>>
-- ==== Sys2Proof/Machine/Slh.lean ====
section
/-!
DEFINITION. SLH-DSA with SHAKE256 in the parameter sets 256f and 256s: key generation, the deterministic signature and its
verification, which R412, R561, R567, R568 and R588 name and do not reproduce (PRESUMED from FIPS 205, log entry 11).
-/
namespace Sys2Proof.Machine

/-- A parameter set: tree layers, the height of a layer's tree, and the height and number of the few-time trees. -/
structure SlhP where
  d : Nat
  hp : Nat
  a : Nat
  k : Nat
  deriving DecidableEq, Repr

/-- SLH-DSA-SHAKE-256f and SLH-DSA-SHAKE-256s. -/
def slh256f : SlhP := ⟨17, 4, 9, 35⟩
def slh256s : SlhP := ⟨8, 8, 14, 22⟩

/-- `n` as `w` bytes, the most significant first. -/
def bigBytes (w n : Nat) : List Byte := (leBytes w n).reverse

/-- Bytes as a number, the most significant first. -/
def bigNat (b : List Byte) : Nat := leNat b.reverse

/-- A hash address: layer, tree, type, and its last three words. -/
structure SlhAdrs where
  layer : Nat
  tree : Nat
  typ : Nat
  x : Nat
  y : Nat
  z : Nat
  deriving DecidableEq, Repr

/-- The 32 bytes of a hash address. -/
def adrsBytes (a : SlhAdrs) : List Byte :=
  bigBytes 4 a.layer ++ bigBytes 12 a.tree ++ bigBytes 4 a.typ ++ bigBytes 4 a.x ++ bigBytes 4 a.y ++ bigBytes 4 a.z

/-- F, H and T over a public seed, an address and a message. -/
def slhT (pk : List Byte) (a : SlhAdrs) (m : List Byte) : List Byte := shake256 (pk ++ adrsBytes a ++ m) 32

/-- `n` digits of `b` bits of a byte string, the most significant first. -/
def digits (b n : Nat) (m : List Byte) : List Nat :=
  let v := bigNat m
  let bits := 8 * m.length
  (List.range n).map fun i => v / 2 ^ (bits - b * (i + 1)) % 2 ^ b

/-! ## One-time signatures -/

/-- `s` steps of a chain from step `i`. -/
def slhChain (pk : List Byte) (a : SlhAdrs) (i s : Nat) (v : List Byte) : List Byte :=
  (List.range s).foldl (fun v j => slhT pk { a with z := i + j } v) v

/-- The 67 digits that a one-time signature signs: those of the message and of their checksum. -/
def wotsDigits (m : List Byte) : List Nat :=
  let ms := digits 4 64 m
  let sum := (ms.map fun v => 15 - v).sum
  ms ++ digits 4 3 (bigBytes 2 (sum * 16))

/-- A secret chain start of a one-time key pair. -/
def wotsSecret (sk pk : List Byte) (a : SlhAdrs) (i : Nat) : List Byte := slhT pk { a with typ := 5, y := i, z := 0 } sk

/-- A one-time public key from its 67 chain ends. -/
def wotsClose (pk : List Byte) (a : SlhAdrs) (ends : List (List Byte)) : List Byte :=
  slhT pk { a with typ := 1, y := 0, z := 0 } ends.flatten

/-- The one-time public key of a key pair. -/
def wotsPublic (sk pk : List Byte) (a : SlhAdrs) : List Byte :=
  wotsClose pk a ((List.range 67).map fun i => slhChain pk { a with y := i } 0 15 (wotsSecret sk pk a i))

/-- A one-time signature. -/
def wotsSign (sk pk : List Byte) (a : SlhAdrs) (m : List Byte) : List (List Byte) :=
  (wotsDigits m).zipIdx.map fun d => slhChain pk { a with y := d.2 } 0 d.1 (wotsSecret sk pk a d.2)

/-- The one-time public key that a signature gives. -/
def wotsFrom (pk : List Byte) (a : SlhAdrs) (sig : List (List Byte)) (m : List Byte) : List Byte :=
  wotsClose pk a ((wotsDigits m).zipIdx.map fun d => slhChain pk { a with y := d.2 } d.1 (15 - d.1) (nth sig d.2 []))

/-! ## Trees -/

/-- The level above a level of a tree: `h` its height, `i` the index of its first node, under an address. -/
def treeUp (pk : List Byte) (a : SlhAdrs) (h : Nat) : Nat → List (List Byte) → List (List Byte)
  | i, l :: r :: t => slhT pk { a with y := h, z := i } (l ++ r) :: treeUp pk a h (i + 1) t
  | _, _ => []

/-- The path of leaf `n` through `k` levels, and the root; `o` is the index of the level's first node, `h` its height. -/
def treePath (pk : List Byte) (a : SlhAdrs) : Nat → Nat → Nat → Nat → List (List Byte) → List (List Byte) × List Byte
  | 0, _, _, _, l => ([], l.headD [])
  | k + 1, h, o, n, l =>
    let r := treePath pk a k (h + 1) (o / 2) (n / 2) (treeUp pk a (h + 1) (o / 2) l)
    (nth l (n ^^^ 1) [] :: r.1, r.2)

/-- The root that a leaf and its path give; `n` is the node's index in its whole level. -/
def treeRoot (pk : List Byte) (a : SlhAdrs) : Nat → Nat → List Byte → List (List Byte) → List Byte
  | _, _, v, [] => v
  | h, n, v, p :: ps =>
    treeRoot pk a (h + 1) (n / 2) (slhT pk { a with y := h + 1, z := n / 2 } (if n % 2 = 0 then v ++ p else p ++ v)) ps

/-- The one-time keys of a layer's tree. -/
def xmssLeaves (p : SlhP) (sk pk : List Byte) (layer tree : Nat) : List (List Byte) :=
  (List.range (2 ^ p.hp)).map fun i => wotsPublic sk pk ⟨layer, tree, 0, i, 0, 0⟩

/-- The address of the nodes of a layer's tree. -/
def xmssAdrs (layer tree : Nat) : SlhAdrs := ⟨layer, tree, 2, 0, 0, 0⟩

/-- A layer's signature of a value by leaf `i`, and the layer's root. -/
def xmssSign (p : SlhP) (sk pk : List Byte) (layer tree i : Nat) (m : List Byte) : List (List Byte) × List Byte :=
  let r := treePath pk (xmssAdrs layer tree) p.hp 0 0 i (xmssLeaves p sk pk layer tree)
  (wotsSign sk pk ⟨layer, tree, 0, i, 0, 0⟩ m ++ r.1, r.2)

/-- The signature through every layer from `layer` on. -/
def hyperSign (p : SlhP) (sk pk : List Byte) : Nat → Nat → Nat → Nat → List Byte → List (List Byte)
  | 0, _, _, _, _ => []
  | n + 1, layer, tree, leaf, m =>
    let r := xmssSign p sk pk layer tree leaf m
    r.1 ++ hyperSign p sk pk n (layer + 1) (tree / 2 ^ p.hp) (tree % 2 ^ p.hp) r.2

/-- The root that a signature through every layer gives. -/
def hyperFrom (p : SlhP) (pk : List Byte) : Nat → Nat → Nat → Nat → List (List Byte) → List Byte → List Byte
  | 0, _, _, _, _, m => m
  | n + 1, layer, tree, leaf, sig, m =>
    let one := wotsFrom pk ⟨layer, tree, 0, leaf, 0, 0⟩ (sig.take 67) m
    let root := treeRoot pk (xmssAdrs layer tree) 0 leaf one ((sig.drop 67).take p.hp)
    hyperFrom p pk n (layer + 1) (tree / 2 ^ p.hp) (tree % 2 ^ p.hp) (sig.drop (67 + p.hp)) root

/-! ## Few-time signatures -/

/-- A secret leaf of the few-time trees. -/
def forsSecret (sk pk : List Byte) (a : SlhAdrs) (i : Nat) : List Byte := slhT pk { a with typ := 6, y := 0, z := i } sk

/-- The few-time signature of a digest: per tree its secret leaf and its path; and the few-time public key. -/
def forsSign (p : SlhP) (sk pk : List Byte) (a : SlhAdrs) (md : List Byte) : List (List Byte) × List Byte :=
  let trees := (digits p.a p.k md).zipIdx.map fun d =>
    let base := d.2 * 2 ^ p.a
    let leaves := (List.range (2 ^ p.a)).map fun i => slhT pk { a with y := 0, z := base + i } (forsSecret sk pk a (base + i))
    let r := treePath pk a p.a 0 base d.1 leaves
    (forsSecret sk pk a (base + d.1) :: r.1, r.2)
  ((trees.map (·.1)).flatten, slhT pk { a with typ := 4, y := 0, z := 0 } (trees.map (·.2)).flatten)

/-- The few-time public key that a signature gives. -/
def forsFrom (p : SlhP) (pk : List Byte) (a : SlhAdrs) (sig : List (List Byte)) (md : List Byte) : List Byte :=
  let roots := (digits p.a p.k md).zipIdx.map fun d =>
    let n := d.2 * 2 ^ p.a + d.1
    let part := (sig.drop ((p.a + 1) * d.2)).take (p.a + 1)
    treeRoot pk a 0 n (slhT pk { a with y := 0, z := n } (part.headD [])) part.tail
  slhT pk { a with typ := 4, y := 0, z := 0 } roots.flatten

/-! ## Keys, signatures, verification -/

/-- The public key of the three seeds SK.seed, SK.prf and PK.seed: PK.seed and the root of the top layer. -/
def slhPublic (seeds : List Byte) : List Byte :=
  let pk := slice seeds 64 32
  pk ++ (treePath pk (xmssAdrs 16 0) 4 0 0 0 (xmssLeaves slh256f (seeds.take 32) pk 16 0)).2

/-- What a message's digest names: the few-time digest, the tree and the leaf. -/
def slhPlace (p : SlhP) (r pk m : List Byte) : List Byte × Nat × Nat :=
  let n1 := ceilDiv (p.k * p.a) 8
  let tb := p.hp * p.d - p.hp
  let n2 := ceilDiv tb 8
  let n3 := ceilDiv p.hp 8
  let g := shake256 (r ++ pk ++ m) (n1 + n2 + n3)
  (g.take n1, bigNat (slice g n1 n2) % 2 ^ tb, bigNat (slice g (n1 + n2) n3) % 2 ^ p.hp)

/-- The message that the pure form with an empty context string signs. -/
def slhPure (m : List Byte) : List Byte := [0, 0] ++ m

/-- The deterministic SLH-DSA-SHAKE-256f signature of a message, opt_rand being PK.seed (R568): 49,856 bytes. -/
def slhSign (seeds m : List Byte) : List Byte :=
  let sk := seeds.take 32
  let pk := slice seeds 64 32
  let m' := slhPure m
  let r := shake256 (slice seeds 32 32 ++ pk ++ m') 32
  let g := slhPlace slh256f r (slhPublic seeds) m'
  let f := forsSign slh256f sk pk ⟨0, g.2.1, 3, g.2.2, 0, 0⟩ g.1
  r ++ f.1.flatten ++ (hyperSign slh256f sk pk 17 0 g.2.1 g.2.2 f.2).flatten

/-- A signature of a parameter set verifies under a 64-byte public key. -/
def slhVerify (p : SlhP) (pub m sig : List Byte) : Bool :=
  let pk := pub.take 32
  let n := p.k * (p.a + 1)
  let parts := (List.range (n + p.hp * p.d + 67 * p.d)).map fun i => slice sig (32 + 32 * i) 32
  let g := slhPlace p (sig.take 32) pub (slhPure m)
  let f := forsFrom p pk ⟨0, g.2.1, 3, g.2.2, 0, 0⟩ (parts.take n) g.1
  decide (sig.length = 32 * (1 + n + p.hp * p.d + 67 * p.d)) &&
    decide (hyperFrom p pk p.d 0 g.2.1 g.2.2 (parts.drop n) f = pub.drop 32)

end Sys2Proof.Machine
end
<<
>>
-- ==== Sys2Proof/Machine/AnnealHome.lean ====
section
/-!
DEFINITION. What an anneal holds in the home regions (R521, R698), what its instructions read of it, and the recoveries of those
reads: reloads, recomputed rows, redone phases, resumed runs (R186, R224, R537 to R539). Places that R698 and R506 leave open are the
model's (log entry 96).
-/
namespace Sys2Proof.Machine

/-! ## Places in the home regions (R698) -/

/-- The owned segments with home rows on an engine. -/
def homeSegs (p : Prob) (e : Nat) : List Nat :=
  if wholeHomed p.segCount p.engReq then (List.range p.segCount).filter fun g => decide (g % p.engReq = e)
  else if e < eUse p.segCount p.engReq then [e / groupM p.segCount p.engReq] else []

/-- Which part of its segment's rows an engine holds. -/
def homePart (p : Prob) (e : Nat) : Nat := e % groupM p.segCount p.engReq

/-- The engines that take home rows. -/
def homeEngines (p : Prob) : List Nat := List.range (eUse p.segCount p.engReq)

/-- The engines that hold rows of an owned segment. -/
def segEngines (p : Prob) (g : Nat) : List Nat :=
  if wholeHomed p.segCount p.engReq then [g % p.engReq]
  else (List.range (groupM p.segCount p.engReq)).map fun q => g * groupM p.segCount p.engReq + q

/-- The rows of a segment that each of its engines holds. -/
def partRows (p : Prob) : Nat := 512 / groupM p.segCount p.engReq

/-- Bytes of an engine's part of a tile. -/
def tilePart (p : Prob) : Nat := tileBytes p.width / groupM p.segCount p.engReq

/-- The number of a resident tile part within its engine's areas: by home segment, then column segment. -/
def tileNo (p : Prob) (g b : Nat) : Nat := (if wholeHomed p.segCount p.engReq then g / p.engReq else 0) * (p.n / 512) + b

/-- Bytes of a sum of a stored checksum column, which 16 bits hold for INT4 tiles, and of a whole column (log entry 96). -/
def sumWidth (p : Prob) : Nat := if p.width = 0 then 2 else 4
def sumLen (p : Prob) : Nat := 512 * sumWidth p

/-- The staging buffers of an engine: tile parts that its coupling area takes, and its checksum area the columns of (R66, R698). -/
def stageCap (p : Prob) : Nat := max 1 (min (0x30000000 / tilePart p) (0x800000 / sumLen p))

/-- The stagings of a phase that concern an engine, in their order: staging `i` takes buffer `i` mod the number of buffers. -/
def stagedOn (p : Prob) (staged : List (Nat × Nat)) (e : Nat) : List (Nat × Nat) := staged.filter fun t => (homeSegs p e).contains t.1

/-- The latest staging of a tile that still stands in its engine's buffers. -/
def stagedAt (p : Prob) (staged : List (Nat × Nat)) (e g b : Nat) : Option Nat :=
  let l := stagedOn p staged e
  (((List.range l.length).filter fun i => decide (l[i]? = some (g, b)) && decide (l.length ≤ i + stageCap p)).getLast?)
<<
>>
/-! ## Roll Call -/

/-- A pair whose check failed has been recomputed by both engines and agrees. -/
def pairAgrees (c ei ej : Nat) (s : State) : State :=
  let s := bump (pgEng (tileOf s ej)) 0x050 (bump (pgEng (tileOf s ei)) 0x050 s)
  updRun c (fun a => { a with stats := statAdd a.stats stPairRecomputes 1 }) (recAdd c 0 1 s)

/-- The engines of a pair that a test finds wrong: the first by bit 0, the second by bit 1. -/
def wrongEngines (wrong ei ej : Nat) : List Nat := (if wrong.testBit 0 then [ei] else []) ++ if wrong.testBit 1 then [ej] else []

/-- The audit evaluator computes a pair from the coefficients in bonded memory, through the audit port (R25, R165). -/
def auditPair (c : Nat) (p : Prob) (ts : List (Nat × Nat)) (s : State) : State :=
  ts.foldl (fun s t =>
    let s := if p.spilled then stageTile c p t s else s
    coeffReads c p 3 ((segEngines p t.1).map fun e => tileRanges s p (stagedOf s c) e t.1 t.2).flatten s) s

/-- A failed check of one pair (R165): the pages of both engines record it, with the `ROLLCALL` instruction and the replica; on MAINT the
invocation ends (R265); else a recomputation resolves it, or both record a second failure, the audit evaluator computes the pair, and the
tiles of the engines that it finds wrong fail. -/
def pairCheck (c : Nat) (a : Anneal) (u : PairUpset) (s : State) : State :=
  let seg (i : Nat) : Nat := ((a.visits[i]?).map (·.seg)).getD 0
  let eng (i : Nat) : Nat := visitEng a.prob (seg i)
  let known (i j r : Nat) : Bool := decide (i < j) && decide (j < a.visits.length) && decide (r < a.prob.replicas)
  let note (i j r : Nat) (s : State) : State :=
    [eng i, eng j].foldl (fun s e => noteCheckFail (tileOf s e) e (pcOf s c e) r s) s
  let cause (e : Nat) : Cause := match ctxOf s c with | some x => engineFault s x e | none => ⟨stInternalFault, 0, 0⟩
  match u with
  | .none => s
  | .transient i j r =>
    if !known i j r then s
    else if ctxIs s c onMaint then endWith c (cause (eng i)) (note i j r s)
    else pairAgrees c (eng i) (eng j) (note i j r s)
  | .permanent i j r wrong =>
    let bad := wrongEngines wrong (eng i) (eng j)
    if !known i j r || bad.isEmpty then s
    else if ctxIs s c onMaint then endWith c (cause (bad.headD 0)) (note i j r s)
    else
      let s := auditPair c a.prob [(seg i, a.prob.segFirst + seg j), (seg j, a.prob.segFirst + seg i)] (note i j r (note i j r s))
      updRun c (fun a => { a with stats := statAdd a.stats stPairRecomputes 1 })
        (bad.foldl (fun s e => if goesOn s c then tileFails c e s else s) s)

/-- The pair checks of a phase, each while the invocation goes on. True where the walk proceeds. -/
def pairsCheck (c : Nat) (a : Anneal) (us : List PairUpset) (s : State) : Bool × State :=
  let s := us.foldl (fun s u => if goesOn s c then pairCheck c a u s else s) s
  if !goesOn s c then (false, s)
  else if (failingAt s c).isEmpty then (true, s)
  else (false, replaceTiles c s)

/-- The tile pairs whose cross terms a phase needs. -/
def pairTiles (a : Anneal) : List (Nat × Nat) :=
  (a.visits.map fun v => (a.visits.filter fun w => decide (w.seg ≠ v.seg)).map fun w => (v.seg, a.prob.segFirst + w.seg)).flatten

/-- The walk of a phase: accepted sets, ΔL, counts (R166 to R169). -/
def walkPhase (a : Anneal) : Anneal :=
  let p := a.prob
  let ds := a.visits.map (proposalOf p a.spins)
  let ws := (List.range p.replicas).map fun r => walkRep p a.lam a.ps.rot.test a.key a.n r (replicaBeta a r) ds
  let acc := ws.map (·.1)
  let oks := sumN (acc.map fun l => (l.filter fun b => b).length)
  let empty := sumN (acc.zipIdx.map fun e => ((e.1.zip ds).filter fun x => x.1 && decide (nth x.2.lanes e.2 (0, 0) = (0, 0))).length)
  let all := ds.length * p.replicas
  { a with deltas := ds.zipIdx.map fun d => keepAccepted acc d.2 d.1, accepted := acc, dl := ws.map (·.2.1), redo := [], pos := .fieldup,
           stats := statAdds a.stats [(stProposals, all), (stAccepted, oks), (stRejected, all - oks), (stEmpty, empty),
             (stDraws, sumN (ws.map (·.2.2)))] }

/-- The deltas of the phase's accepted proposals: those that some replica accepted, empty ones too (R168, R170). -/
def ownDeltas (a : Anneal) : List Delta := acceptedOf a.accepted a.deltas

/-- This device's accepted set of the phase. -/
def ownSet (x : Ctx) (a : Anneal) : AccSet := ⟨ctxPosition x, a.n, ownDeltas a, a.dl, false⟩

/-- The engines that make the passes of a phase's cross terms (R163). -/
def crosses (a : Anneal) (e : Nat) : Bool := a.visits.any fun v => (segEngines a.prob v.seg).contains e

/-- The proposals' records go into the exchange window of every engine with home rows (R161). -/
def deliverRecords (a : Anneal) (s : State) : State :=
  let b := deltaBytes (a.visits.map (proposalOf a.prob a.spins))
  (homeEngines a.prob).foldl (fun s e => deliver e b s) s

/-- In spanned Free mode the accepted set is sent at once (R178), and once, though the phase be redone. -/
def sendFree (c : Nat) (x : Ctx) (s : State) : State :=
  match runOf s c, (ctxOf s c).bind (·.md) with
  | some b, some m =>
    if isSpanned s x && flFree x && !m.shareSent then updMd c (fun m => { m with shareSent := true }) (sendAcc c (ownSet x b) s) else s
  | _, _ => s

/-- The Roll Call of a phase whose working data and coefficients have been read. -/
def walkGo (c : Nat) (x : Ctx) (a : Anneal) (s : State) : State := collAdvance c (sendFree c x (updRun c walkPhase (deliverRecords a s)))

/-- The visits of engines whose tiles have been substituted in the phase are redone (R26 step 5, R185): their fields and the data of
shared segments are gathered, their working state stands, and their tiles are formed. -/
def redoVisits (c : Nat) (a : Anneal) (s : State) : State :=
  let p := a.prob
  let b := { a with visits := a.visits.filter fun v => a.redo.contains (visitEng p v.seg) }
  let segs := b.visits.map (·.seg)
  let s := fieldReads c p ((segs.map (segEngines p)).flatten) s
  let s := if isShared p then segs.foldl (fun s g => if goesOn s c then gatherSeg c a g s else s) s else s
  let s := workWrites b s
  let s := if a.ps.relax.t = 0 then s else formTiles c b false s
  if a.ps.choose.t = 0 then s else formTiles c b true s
<<
WHAT IS NEEDED —
Of the entries above, transcribe exactly those lines that fall between the line containing "1, h, o, n, l =>" and the line containing "The signature through", together with those two lines.

RESPONSE —
  | k + 1, h, o, n, l =>
    let r := treePath pk a k (h + 1) (o / 2) (n / 2) (treeUp pk a (h + 1) (o / 2) l)
    (nth l (n ^^^ 1) [] :: r.1, r.2)

/-- The root that a leaf and its path give; `n` is the node's index in its whole level. -/
def treeRoot (pk : List Byte) (a : SlhAdrs) : Nat → Nat → List Byte → List (List Byte) → List Byte
  | _, _, v, [] => v
  | h, n, v, p :: ps =>
    treeRoot pk a (h + 1) (n / 2) (slhT pk { a with y := h + 1, z := n / 2 } (if n % 2 = 0 then v ++ p else p ++ v)) ps

/-- The one-time keys of a layer's tree. -/
def xmssLeaves (p : SlhP) (sk pk : List Byte) (layer tree : Nat) : List (List Byte) :=
  (List.range (2 ^ p.hp)).map fun i => wotsPublic sk pk ⟨layer, tree, 0, i, 0, 0⟩

/-- The address of the nodes of a layer's tree. -/
def xmssAdrs (layer tree : Nat) : SlhAdrs := ⟨layer, tree, 2, 0, 0, 0⟩

/-- A layer's signature of a value by leaf `i`, and the layer's root. -/
def xmssSign (p : SlhP) (sk pk : List Byte) (layer tree i : Nat) (m : List Byte) : List (List Byte) × List Byte :=
  let r := treePath pk (xmssAdrs layer tree) p.hp 0 0 i (xmssLeaves p sk pk layer tree)
  (wotsSign sk pk ⟨layer, tree, 0, i, 0, 0⟩ m ++ r.1, r.2)

/-- The signature through every layer from `layer` on. -/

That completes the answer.